Агон — «спор». Песнь хора при участии остальных персонажей, более характерная для комедии.

— Клисфенчик! Люди, они моего Клисфенчика погубили!

— Цыц! Кончай орать, дура!

— А я ему в морду: раз! Он и скис. Отвечай, говорю: кого посылали?..

— Люди, куда вы смотрите?! Кого вы слушаете, люди?!

— Заврались, твари! То встречать отправились, то топить... То вообще: я не я, и гидра не моя!..

— Жених! Люди, жених!

— Держи жениха!!!

— Слыхали: Пилос сто кораблей дал! Двести!

— Слушайте дурака! Они под Трою меньше сотни снарядили!

— Убег, паскудник... женихи, они на ногу быстрые...

— Клисфенчик мой! Вернется, шкуру плетью обдеру! Лишь бы вернулся!..

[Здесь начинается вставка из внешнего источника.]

-- ==== Sys2Proof/Machine/KilnOps.lean ====
section
/-! DEFINITION. The kiln's instructions and events: counters, block and page operations, ballooning, grant moves
(19 R331 to R348). -/

namespace Sys2Proof.Machine

/-! ## Grant and reserve of a virtual device (R331, R338) -/

/-- The shares of a virtual device that have counters. -/
def State.ksharesOf (s : State) (v : Nat) : List KCount := (List.range 8).map (s.kshare v)
/-- Total GRANT (R331). -/
def State.grantOf (s : State) (v : Nat) : Nat := ((s.ksharesOf v).map (·.grant)).sum
/-- The reserve: the sum of RES (R338). -/
def State.reserveOf (s : State) (v : Nat) : Nat := ((s.ksharesOf v).map KCount.res).sum
/-- Low-water mark L: LOW, or GRANT ÷ 64 (R338, R414). -/
def State.lowWater (s : State) (v : Nat) : Nat :=
  let x := field (s.vdev v).desc 48 4
  bif x == 0 then s.grantOf v / 64 else x
/-- High-water mark Hw: HIGH, or 2 × L (R338, R414). -/
def State.highWater (s : State) (v : Nat) : Nat :=
  let x := field (s.vdev v).desc 52 4
  bif x == 0 then 2 * s.lowWater v else x
/-- The balloon deadline in ns (R338, R414). -/
def State.balloonLimit (s : State) (v : Nat) : Nat :=
  let x := field (s.vdev v).desc 22 2
  (bif x == 0 then 100 else x) * 1000000
/-- Change a virtual device's balloon state. -/
def State.modBalloon (s : State) (v : Nat) (f : Balloon → Balloon) : State :=
  s.modVdev v fun d => { d with balloon := f d.balloon }
/-- A request closes: Q is 0, the deadline stops, the charge path resumes (R339, R340). -/
def Balloon.closed : Balloon := ⟨0, none, false, false⟩
/-- Close an open request whose count is 0 or whose reserve has reached Hw (R339). -/
def State.balloonTest (s : State) (v : Nat) : State :=
  let b := (s.vdev v).balloon
  bif b.due.isSome && (b.q == 0 || decide (s.highWater v ≤ s.reserveOf v)) then s.modBalloon v fun _ => Balloon.closed else s
/-- Sectors given back by PGSURR, PGRECL or BLKFILL reduce Q (R339). -/
def State.giveBack (s : State) (v n : Nat) : State :=
  (s.modBalloon v fun b => { b with q := b.q - n }).balloonTest v

/-! ## Blocks and pages set to a constant (R344 to R346) -/

/-- A task holds version lines of a range, or versioned stores to it that still wait in a queue. -/
def State.holdsRange (s : State) (t lo n : Nat) : Bool :=
  s.unsettled t && ((s.task t).ver.bytes.any (fun (a, _) => decide (lo ≤ a) && decide (a < lo + n)) ||
    (s.lanes.groups.any fun g => g.sq.any fun e => e.vers && e.task == t && meets lo n e.pa e.size) ||
    s.lanes.shares.any fun h => h.feSq.any fun e => e.vers && e.task == t && meets lo n e.pa e.size)
/-- What was written to a range before the step, and waits, is dropped: version lines and queued stores; a task of another team that held some takes a task fault with cause 0x07 (R240, R344 to R346). -/
def State.dropRange (s : State) (t lo n : Nat) (ea : DWord) : State :=
  let hit := (List.range s.lanes.tasks.length).filter fun k => k != t && s.holdsRange k lo n
  let keep := fun (e : SqEntry) => !meets lo n e.pa e.size
  let s := { s with lanes := { s.lanes with
      groups := s.lanes.groups.map fun g => { g with sq := g.sq.filter keep },
      shares := s.lanes.shares.map fun h => { h with feSq := h.feSq.filter keep },
      tasks := s.lanes.tasks.map fun k => { k with ver := { k.ver with bytes := Mem.clear k.ver.bytes lo n } } } }
  hit.foldl (fun s k => s.markFault k ⟨0x07, 0#64, ea, 0#32, 0xFFFFFFFF#32, false, 0⟩) s
/-- One block becomes class 0 and uncharged; how many sectors that gives back: c + CH, none on an RB page (R333, R335, R344). -/
def State.zeroBlock (s : State) (no : Nat) (rb : Bool) : State × Nat :=
  let b := s.block no
  let ch := (b.ch.map (·.2)).getD 0
  (s.setBlock (Block.clean no), bif rb then 0 else b.cls + ch)
/-- A block that an engine command still targets is charged again, from class 0 (R264, R332). -/
def State.recharge (s : State) (v no : Nat) (rb : Bool) : State :=
  bif s.queued no then (s.charge v (no * 1024) rb).1 else s
/-- The step of BLKFILL at the block's base die (R344). -/
def State.fillBlock (s : State) (t v pa : Nat) (rb : Bool) (pat ea : DWord) : State :=
  let no := blockOf pa
  let s := s.dropRange t (no * 1024) 1024 ea
  let (s, n) := s.zeroBlock no rb
  let s := s.modStore fun m =>
    { m with mem := (m.mem.clear (no * 1024) 1024).putN (no * 1024) (List.replicate 128 (natLe 8 pat.toNat)).flatten }
  (s.giveBack v n).recharge v no rb
/-- Every block of a page becomes zero and class 0; the sectors are given back (R345, R346). -/
def State.emptyPage (s : State) (t v base : Nat) (rb : Bool) (ea : DWord) : State :=
  let s := s.dropRange t base 65536 ea
  let nos := (s.store.blocks.filter fun b => b.no / 64 == base / 65536).map (·.no)
  let (s, n) := nos.foldl (fun (s, n) no =>
    let (s, k) := s.zeroBlock no rb
    (s, n + k)) (s, 0)
  let s := s.modStore fun m => { m with mem := m.mem.clear base 65536 }
  s.giveBack v n
/-- Blocks of a zeroed page that engine commands still target are charged again (R264, R332). -/
def State.rechargePage (s : State) (v base : Nat) (rb : Bool) : State :=
  (List.range 64).foldl (fun s k => s.recharge v (base / 1024 + k) rb) s
/-- %tinfo of a kiln cause other than 0x09 (R348). -/
def kilnInfo (st : Bool) (reason : Nat) : Word := BitVec.ofNat 32 (reason + bif st then 256 else 0)
/-- The leaf of a page operation after the refusals, or what stops it: closed port, hand-over, range lock. A replicated page collapses (R365). -/
def State.pageChecked (s : State) (ag : Nat) (ea : DWord) (reclaim : Bool) : State × Except Fate Leaf :=
  let v := s.vdOf ag
  let c := s.coreOf ag
  if ((s.walk v ea).map fun l => s.placeHeld v ea l && (l.res ≠ 2 || reclaim || !s.chargeable l.at_)).getD false then (s, .error .stall) else
  let s := s.collapseFor v (dieOf c) ea
  match s.walk v ea with
  | none => (s, .error (.trap 0x04 ea (kilnInfo true 0)))
  | some l =>
    (s,
      match s.throughLeaf v ea .store l none, s.lockHit c v ea 65536 true with
      | .bad 0x13, _ => .error (.trap 0x13 ea (kilnInfo true 0))
      | .held, _ => .error .stall
      | _, some (_, k, d) => .error (.trap 0x09 ea (lockInfo k d))
      | _, none => if l.local ∧ s.handing (stackOf l.base) ∧ (l.res ≠ 2 ∨ reclaim) then .error .stall else .ok l)
/-- The leaf of a page operation, or what stops it, in the order of R70: alignment, walk, permission, refusals, closed port, range lock (R345, R346, R348). -/
def State.pageLeaf (s : State) (ag : Nat) (ea : DWord) (reclaim : Bool) : State × Except Fate Leaf :=
  let no := fun cause r => Except.error (Fate.trap cause ea (kilnInfo true r))
  if ea.toNat % 65536 ≠ 0 then (s, no 0x03 0)
  else if !canonical ea then (s, no 0x04 0)
  else
    match s.walkStop (s.vdOf ag) ea, s.walk (s.vdOf ag) ea with
    | some (.bad c), _ => (s, no c 0)
    | some _, _ => (s, .error .stall)
    | none, none => (s, no 0x04 0)
    | none, some l =>
      if !permOk l.e .store then (s, no 0x05 0)
      else if l.pages ≠ 1 then (s, no 0x05 10)
      else if l.rb && !reclaim then (s, no 0x05 11)
      else if region l.base ≠ 0 then (s, no 0x05 12)
      else s.pageChecked ag ea reclaim
/-- A page or block operation of a thread whose checks passed: suppressed as a store is, else after a commit and its own earlier stores (R104, R120, R239, R348). -/
def State.kilnStep (s : State) (ag : Nat) (ea : DWord) (k : State → State × Fate) : State × Fate :=
  if (s.agent ag).supp.isSome then (s.suppress ag ea 0, .next)
  else
    s.committing (s.taskOf ag) true fun s =>
      match s.drainIssuer ag with
      | (s, false) => (s, .stall)
      | (s, true) => k s
/-- The step of PGSURR (R345): the frame is kept in the leaf. Its blocks carry no charge any more: what an engine command still writes there is lost, since the page is surrendered. -/
def State.surrender (s : State) (t v : Nat) (l : Leaf) (ea : DWord) : State :=
  let s := s.dropPage v (va48 ea / 65536)
  let s := bif l.local then s.emptyPage t v l.base false ea else s
  s.setLeaf l.at_ (setBits l.e 8 2 2)
/-- The step of PGRECL (R346): zero in place, or at a new frame on the issuer's die; none while no stack of the die can hold one. -/
def State.reclaim (s : State) (t v die : Nat) (l : Leaf) (ea : DWord) : Option State :=
  let here := l.local && (l.res != 2 || s.portOpen (partOf v) (stackOf l.base))
  let fin := fun (s : State) (e : Nat) =>
    (s.setLeaf l.at_ (setBits e 8 2 0)).dropPage v (va48 ea / 65536)
  if here then some (fin ((s.emptyPage t v l.base l.rb ea).rechargePage v l.base l.rb) l.e)
  else
    (s.roomyStack v die (bif l.rb then 512 else 0)).map fun st =>
      let f := s.newFrame st
      let s := s.freshPage f
      fin s (setBits l.e 16 36 (f / 65536))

— Да закройте дуре рот! И без нее тошно!

— Туман еще этот... как нарочно...

— А я тебе в морду: раз! Я тебе в морду: два! Наследника сгубить вздумал, замийская рожа?!

— Афина Паллада, Гермий-Водитель, не попусти смерти окаянной, спаси над бездной, оборони в бурю...

— Корабль! Люди, корабль! Клисфенчик мой!..

— Смотрите!

%%%

Такого столпотворения Форкинская гавань не видала давно. Людей, бывало, собиралось и больше, но чтоб эдакий галдеж... Третий день Итака гудела, пенилась слухами. Втягивала сплетни, извергала догадки: куда там ужасу мореплавателей, знаменитому водовороту Харибды! Родители парней, тайно отправившихся с Телемахом, проведав о бегстве отпрысков, подняли бучу. Гордость мешалась со страхом. Ожидание — с опасениями. Трусов, не явившихся к месту ночного сбора, выдрали кнутом, скрывая вздох облегчения: мой, хоть и заячья душонка, зато живой! За своим героем следите, соседи! Не пришлось бы каяться! Следом, злым жучищем в муравейник, шлепнулась новость: женихи вознамерились тайно сгубить наследника. Чтоб концы в воду. Если кто-то из жениховской челяди теперь появлялся в городе, его тут же хватали за грудки. Трясли. Совали кулаком в зубы. Требовали ответа; получая самые противоречивые ответы, трясли и совали кулаком по-новой. На самих женихов-смотрели косо; с сегодняшнего утра пытались ловить. Допрашивать. Женихи прятались в доме.

Но до открытого бунта не доходило.

И вот: неуклюжая гиппагога несется на всех парусах к пристани, словно превратясь в боевую пентеконтеру.

Боги, святые боги! Чудо!..

Поглубже надвинув на лоб широкополую войлочную шляпу. Одиссей стоял сбоку, у бухты каната. Кутался в хламиду. Впрочем, его и так никто не замечал — внимание толпы было отдано вернувшимся парням. Подзатыльники, обещания зверской порки, но слепому видно: дальше обещаний дело не пойдет. Вернулся, любимый! родненький! а плечи! а взгляд!

Зевесов орел, не парень!

Зевесовы орлы вели себя соответственно. Напускали таинственность. Отвечали многозначительно, с достоинством. Это значит: не отвечали вообще. Да, наследник высадился на берегу час назад. Отправился проверять пастбища. Зачем? — Не ваше дело. Значит, надо. В Пилосе? Да, были. В Спарте? Были и в Спарте. Везде были. Что выпросили? Что надо, то и выпросили. Придет время, узнаете.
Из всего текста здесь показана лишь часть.